- [Work instructions]
Your answer must be an exact transcription of every entry.

- [Excerpted records]

>>>

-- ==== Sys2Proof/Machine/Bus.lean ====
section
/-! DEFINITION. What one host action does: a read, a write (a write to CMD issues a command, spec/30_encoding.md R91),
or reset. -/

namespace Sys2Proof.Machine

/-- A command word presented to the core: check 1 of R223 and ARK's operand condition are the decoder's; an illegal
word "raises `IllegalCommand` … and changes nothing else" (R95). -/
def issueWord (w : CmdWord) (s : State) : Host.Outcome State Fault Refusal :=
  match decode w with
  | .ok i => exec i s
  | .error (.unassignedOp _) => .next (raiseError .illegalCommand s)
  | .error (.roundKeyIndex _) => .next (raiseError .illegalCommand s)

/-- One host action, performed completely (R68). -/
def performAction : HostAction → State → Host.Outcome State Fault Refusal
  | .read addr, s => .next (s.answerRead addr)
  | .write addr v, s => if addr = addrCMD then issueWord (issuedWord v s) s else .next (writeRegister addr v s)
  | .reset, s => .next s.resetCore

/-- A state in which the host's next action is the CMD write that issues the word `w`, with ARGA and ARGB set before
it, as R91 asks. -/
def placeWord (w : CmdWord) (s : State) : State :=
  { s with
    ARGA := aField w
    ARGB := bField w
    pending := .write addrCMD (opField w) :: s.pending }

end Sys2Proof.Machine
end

<<<

- [Output for this exercise]
-- ==== Sys2Proof/Machine/Bus.lean ====
section
/-! DEFINITION. What one host action does: a read, a write (a write to CMD issues a command, spec/30_encoding.md R91),
or reset. -/

namespace Sys2Proof.Machine

/-- A command word presented to the core: check 1 of R223 and ARK's operand condition are the decoder's; an illegal
word "raises `IllegalCommand` … and changes nothing else" (R95). -/
def issueWord (w : CmdWord) (s : State) : Host.Outcome State Fault Refusal :=
  match decode w with
  | .ok i => exec i s
  | .error (.unassignedOp _) => .next (raiseError .illegalCommand s)
  | .error (.roundKeyIndex _) => .next (raiseError .illegalCommand s)

/-- One host action, performed completely (R68). -/
def performAction : HostAction → State → Host.Outcome State Fault Refusal
  | .read addr, s => .next (s.answerRead addr)
  | .write addr v, s => if addr = addrCMD then issueWord (issuedWord v s) s else .next (writeRegister addr v s)
  | .reset, s => .next s.resetCore

/-- A state in which the host's next action is the CMD write that issues the word `w`, with ARGA and ARGB set before
it, as R91 asks. -/
def placeWord (w : CmdWord) (s : State) : State :=
  { s with
    ARGA := aField w
    ARGB := bField w
    pending := .write addrCMD (opField w) :: s.pending }

end Sys2Proof.Machine
end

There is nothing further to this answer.